(Collected data)
────────────────
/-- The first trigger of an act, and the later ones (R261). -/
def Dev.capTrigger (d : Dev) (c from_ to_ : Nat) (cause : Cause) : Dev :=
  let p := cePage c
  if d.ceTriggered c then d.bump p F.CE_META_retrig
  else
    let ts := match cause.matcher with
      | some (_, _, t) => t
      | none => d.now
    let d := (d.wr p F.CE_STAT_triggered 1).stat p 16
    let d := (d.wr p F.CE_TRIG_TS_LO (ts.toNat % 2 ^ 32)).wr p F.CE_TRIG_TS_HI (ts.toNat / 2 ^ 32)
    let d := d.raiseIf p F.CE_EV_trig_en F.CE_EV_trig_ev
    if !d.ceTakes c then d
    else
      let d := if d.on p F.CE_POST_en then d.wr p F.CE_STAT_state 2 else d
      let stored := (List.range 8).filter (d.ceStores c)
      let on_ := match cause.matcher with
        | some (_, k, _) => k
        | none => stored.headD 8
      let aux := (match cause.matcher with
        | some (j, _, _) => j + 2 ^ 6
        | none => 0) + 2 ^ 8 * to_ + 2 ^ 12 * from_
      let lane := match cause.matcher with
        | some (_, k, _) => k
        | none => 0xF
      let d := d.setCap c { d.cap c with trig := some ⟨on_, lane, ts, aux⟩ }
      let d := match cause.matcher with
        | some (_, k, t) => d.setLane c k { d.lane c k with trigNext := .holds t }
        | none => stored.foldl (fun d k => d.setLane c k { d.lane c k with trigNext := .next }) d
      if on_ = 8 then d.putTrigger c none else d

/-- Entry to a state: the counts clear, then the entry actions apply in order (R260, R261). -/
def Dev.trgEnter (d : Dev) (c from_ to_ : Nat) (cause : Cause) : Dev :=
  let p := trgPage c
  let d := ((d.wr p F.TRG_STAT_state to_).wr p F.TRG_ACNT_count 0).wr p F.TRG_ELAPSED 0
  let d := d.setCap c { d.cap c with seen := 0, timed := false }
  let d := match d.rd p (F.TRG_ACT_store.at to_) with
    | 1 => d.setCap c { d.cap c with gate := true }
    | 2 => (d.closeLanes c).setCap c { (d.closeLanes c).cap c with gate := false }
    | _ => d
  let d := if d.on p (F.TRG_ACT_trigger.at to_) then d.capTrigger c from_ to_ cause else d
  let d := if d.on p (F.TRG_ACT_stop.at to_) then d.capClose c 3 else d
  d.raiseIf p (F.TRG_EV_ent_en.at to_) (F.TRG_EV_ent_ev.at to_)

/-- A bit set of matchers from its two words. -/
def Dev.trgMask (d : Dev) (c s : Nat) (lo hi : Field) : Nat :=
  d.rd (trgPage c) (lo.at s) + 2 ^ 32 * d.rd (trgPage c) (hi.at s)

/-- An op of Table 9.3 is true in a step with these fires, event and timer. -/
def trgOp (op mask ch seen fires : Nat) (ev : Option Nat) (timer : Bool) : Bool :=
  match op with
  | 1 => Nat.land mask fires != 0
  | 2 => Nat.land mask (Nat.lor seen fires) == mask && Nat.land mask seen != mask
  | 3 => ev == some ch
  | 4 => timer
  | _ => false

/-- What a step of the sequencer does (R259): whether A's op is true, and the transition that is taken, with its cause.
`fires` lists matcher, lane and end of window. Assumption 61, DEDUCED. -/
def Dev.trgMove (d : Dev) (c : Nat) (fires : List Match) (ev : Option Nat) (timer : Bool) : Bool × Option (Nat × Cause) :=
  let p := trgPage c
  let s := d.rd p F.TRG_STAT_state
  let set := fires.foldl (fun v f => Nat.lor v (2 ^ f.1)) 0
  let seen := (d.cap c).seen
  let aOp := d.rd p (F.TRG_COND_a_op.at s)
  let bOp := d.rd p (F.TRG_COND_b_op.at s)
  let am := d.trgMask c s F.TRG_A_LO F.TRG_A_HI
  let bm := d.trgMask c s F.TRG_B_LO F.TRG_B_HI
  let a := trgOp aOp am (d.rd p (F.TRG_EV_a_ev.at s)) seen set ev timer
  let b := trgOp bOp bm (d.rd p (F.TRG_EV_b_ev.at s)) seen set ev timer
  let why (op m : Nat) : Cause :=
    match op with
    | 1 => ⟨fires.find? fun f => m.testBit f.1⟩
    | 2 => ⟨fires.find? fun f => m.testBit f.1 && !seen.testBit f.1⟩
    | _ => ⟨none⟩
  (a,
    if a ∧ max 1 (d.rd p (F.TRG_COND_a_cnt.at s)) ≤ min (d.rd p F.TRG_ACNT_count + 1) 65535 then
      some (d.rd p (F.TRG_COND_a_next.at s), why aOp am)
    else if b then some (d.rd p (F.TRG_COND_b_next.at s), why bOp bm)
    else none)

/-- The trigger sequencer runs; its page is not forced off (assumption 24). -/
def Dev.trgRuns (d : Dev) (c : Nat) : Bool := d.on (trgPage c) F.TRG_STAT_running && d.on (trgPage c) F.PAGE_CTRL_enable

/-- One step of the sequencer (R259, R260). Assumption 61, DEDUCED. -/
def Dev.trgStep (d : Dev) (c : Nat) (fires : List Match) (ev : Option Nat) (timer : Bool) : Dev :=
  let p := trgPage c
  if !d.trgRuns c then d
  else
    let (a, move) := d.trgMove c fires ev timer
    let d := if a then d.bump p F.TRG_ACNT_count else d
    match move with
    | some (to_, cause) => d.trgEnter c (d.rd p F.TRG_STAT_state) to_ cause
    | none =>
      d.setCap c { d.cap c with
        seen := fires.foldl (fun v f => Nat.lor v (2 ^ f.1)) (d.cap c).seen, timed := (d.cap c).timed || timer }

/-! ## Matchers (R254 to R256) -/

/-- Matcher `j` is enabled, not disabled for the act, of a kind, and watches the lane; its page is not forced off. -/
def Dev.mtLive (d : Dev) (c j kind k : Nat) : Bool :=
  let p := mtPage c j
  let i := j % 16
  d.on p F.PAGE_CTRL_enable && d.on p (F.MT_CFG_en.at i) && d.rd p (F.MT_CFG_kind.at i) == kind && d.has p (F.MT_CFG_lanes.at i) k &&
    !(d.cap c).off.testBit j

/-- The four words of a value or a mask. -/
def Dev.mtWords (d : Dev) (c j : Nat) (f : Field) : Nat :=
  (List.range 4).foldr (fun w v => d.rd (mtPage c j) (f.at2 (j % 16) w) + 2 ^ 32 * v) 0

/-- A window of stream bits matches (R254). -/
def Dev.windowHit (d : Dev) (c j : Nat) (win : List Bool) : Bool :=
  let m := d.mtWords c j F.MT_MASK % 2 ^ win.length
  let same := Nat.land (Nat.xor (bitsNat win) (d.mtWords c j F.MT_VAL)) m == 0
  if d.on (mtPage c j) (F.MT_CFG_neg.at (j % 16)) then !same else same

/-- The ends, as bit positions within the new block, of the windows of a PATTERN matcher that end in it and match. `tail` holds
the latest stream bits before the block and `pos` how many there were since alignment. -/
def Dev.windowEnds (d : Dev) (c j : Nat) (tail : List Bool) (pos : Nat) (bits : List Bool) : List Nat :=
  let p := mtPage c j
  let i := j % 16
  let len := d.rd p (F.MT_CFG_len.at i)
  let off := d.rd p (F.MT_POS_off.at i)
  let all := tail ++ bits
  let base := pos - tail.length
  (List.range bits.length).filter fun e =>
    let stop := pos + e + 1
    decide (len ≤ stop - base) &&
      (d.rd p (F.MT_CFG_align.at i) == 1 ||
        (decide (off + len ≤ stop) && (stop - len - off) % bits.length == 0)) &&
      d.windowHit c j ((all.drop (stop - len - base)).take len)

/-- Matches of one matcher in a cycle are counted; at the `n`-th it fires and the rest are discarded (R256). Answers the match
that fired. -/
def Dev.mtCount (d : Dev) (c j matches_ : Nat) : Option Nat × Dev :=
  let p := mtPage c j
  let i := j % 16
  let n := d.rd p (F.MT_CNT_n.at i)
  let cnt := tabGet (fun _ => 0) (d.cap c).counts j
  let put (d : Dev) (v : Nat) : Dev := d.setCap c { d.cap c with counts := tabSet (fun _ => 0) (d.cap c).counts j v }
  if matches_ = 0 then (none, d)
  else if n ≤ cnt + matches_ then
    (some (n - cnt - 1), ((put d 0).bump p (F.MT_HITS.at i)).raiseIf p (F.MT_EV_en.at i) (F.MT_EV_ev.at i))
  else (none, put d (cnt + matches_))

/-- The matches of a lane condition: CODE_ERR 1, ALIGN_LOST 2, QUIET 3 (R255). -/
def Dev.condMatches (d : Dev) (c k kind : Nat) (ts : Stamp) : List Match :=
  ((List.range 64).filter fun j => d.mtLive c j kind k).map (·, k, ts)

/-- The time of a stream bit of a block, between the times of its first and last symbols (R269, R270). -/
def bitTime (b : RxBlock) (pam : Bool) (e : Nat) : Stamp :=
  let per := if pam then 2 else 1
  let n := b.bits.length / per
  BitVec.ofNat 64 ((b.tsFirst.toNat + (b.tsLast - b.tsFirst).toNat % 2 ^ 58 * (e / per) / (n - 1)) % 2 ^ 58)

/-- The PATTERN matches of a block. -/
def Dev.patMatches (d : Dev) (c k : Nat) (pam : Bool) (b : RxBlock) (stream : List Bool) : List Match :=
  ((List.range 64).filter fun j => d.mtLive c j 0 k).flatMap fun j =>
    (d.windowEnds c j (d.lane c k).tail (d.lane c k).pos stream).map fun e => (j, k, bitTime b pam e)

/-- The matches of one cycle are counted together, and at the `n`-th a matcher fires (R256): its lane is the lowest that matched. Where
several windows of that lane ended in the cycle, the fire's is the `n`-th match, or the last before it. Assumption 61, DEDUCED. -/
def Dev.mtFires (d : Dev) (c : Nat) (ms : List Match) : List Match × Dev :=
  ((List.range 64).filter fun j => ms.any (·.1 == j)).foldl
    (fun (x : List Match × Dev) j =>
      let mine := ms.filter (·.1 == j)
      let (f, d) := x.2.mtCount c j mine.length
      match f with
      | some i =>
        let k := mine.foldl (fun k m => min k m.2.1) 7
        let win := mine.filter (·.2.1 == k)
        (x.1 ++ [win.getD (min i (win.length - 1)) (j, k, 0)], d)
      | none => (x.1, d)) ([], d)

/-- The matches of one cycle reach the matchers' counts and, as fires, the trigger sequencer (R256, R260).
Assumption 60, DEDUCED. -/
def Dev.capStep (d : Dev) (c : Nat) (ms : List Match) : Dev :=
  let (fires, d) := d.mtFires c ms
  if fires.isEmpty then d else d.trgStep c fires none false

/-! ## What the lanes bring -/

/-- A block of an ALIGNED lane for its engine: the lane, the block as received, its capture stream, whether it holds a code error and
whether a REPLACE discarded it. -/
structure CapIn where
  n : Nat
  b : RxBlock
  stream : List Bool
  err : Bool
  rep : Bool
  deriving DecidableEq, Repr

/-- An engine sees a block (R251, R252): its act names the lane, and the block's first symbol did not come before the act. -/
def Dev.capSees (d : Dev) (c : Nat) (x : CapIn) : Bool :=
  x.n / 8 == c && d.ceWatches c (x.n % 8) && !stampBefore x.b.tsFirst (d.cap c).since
────────────────
* _Activity_
In the entries above, find the line holding "a block. -/" and the line holding "Assumption 60, DEDUCED. -/"; print both of them and every line between, exactly, and nothing else.

* _Solution_
/-- The PATTERN matches of a block. -/
def Dev.patMatches (d : Dev) (c k : Nat) (pam : Bool) (b : RxBlock) (stream : List Bool) : List Match :=
  ((List.range 64).filter fun j => d.mtLive c j 0 k).flatMap fun j =>
    (d.windowEnds c j (d.lane c k).tail (d.lane c k).pos stream).map fun e => (j, k, bitTime b pam e)

/-- The matches of one cycle are counted together, and at the `n`-th a matcher fires (R256): its lane is the lowest that matched. Where
several windows of that lane ended in the cycle, the fire's is the `n`-th match, or the last before it. Assumption 61, DEDUCED. -/
def Dev.mtFires (d : Dev) (c : Nat) (ms : List Match) : List Match × Dev :=
  ((List.range 64).filter fun j => ms.any (·.1 == j)).foldl
    (fun (x : List Match × Dev) j =>
      let mine := ms.filter (·.1 == j)
      let (f, d) := x.2.mtCount c j mine.length
      match f with
      | some i =>
        let k := mine.foldl (fun k m => min k m.2.1) 7
        let win := mine.filter (·.2.1 == k)
        (x.1 ++ [win.getD (min i (win.length - 1)) (j, k, 0)], d)
      | none => (x.1, d)) ([], d)

/-- The matches of one cycle reach the matchers' counts and, as fires, the trigger sequencer (R256, R260).
Assumption 60, DEDUCED. -/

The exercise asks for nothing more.